Miguel Sandberg

Personal information
- Full name: Miguel Filip Sandberg
- Date of birth: 5 August 2002 (age 23)
- Place of birth: Stockholm, Sweden
- Height: 1.80 m (5 ft 11 in)
- Positions: Midfielder; striker;

Team information
- Current team: GIF Sundsvall
- Number: 7

Senior career*
- Years: Team / Apps / (Gls)
- 2017: Segeltorps IF / 5 / (0)
- 2020–2021: FC Djursholm / 6 / (0)
- 2022–2023: Västerås SK / 25 / (2)
- 2022: → IFK Eskilstuna (loan) / 4 / (1)
- 2023: → Oskarshamn (loan) / 5 / (2)
- 2024: Karlbergs BK / 21 / (3)
- 2025-: GIF Sundsvall / 37 / (1)

International career^{‡}
- 2018-2019: Chinese Taipei U19 / 7 / (2)
- 2023–: Chinese Taipei / 7 / (1)

= Miguel Sandberg =

Taiwanese Footballer (born 2002)

Miguel Filip Sandberg (岳明鋒 Yue Ming-feng; born 5 August 2002) is a footballer who plays as a midfielder or striker for GIF Sundsvall. Born in Sweden, he represents the Chinese Taipei national team.

==Early life==

Sandberg started playing senior club football at the age of fourteen.

==Youth career==

As a youth player, Sandberg joined the youth academy of Swedish side Segeltorps IF, helping the youth team win the 2016 Sweden under-14 national cup.

==Senior club career==

In 2022, Sandberg signed for Swedish side Västerås SK, where he suffered an injury.

==International career==

Born in Sweden to a Swedish father and Taiwanese mother, Sandberg was eligible to represent either Sweden or Chinese Taipei.
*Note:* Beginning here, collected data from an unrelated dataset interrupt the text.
-- ==== Sys2Proof/Laws/Registers.lean ====
section
/-! SUPPORT. The laws of register and memory access on the state, and of the stack: one lemma per operation and per way of reading. -/

namespace Sys2Proof.Machine

/-- Reading a register after a write (R101): the written value there, every other register as before. -/
@[simp] theorem State.readV_writeV (s : State) (x y : Reg) (b : Byte) :
    (s.writeV x b).readV y = if x = y then b else s.readV y := by
  simp [State.readV, Vector.getElem_set, BitVec.toNat_inj]

/-- A register reads the same in two states with the same registers. -/
theorem State.readV_congr {s t : State} (h : t.V = s.V) (x : Reg) : t.readV x = s.readV x := by
  simp [State.readV, h]

/-- A memory byte reads the same in two states with the same memory. -/
theorem State.readMem_congr {s t : State} (h : t.mem = s.mem) (a : Nat) : t.readMem a = s.readMem a := by
  simp [State.readMem, h]

@[simp] theorem State.readV_writeMem (s : State) (a : Nat) (b : Byte) (y : Reg) :
    (s.writeMem a b).readV y = s.readV y := rfl
@[simp] theorem State.readV_advancePC (s : State) (y : Reg) : s.advancePC.readV y = s.readV y := rfl
@[simp] theorem State.readV_jump (s : State) (w : Word) (y : Reg) : (s.jump w).readV y = s.readV y := rfl
@[simp] theorem State.readV_writeI (s : State) (w : Word) (y : Reg) : (s.writeI w).readV y = s.readV y := rfl
@[simp] theorem State.readV_push (s : State) (w : Word) (y : Reg) : (s.push w).readV y = s.readV y := rfl
@[simp] theorem State.readV_overflowStack (s : State) (y : Reg) : s.overflowStack.readV y = s.readV y := rfl
@[simp] theorem State.readV_emit (s : State) (p : PortOp) (y : Reg) : (s.emit p).readV y = s.readV y := rfl
@[simp] theorem State.readV_afterDrawByte (s : State) (y : Reg) : s.afterDrawByte.readV y = s.readV y := rfl
@[simp] theorem State.readV_afterKeyQuery (s : State) (k : Byte) (y : Reg) :
    (s.afterKeyQuery k).readV y = s.readV y := rfl
@[simp] theorem State.readV_armKeyWait (s : State) (x y : Reg) : (s.armKeyWait x).readV y = s.readV y := rfl
@[simp] theorem State.readV_clearDisplay (s : State) (y : Reg) : s.clearDisplay.readV y = s.readV y := rfl
@[simp] theorem State.readV_togglePixel (s : State) (cx cy : Coord) (y : Reg) :
    (s.togglePixel cx cy).readV y = s.readV y := rfl

/-- Reading memory after a write on the state (R203, R208). -/
@[simp] theorem State.readMem_writeMem (s : State) (a a' : Nat) (b : Byte) :
    (s.writeMem a b).readMem a' = if memIndex a = memIndex a' then b else s.readMem a' :=
  Memory.read_write s.mem a a' b

@[simp] theorem State.readMem_writeV (s : State) (x : Reg) (b : Byte) (a : Nat) :
    (s.writeV x b).readMem a = s.readMem a := rfl
@[simp] theorem State.readMem_advancePC (s : State) (a : Nat) : s.advancePC.readMem a = s.readMem a := rfl
@[simp] theorem State.readMem_jump (s : State) (w : Word) (a : Nat) : (s.jump w).readMem a = s.readMem a := rfl
@[simp] theorem State.readMem_writeI (s : State) (w : Word) (a : Nat) : (s.writeI w).readMem a = s.readMem a := rfl
@[simp] theorem State.readMem_push (s : State) (w : Word) (a : Nat) : (s.push w).readMem a = s.readMem a := rfl
@[simp] theorem State.readMem_overflowStack (s : State) (a : Nat) : s.overflowStack.readMem a = s.readMem a := rfl
@[simp] theorem State.readMem_emit (s : State) (p : PortOp) (a : Nat) : (s.emit p).readMem a = s.readMem a := rfl
@[simp] theorem State.readMem_afterDrawByte (s : State) (a : Nat) : s.afterDrawByte.readMem a = s.readMem a := rfl
@[simp] theorem State.readMem_afterKeyQuery (s : State) (k : Byte) (a : Nat) :
    (s.afterKeyQuery k).readMem a = s.readMem a := rfl
@[simp] theorem State.readMem_armKeyWait (s : State) (x : Reg) (a : Nat) :
    (s.armKeyWait x).readMem a = s.readMem a := rfl
@[simp] theorem State.readMem_clearDisplay (s : State) (a : Nat) : s.clearDisplay.readMem a = s.readMem a := rfl
@[simp] theorem State.readMem_togglePixel (s : State) (cx cy : Coord) (a : Nat) :
    (s.togglePixel cx cy).readMem a = s.readMem a := rfl

/-- What a skip's effect can be: nothing, or one more advance (R509). -/
theorem State.skipIf_cases (s : State) (c : Bool) :
    (c = true ∧ s.skipIf c = s.advancePC) ∨ (c = false ∧ s.skipIf c = s) := by
  cases c <;> simp [State.skipIf]

/-- A skip's effect reaches the PC alone (R509). -/
theorem State.skipIf_eq (s : State) (c : Bool) :
    s.skipIf c = { s with PC := if c then s.PC + 2#16 else s.PC } := by
  cases c <;> rfl

/-- What a return's effect can be: the last entry goes to PC, or the stack was empty and nothing happens (R501). -/
theorem State.popToPC_cases (s : State) :
    (∃ rest w, s.stack = rest ++ [w] ∧ s.popToPC = { s with PC := w, stack := rest }) ∨
    (s.stack = [] ∧ s.popToPC = s) := by
  rcases List.eq_nil_or_concat s.stack with h | ⟨rest, w, h⟩
  · exact .inr ⟨h, by simp [State.popToPC, h]⟩
  · refine .inl ⟨rest, w, by simpa using h, ?_⟩
    have h' : s.stack = rest ++ [w] := by simpa using h
    simp [State.popToPC, h']

/-- A return on a stack whose last entry is known. -/
theorem State.popToPC_append (s : State) (rest : List Word) (w : Word) (h : s.stack = rest ++ [w]) :
    s.popToPC = { s with PC := w, stack := rest } := by
  simp [State.popToPC, h]

/-- What a call's effect can be (R503). -/
theorem State.callSubroutine_cases (s : State) (w : Word) :
    (s.stackFull = true ∧ s.callSubroutine w = s.overflowStack) ∨
    (s.stackFull = false ∧ s.callSubroutine w = (s.push s.PC).jump w) := by
  unfold State.callSubroutine
  cases s.stackFull <;> simp

end Sys2Proof.Machine
end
He represented Chinese Taipei internationally at youth level at the 2018 AFC U-19 Championship, where he was the youngest player in the team.

Sandberg made his senior team debut for Chinese Taipei on 8 September 2023, in a friendly match against Philippines.

On 18 November 2024, he scored his first international goal in a friendly match against Singapore.

International goals
| No | Date | Venue | Opponent | Score | Results | Competition |
|---|---|---|---|---|---|---|
| 1 | 18 November 2024 | Singapore National Stadium, Kallang Singapore | Singapore | 0–2 | 2–3 | Friendly |

==Style of play==

Sandberg operates as a midfielder or striker and is known for his speed.

==Personal life==

Sandberg is the son of Swedish sports director Karl Sandberg. He has been nicknamed "Migge".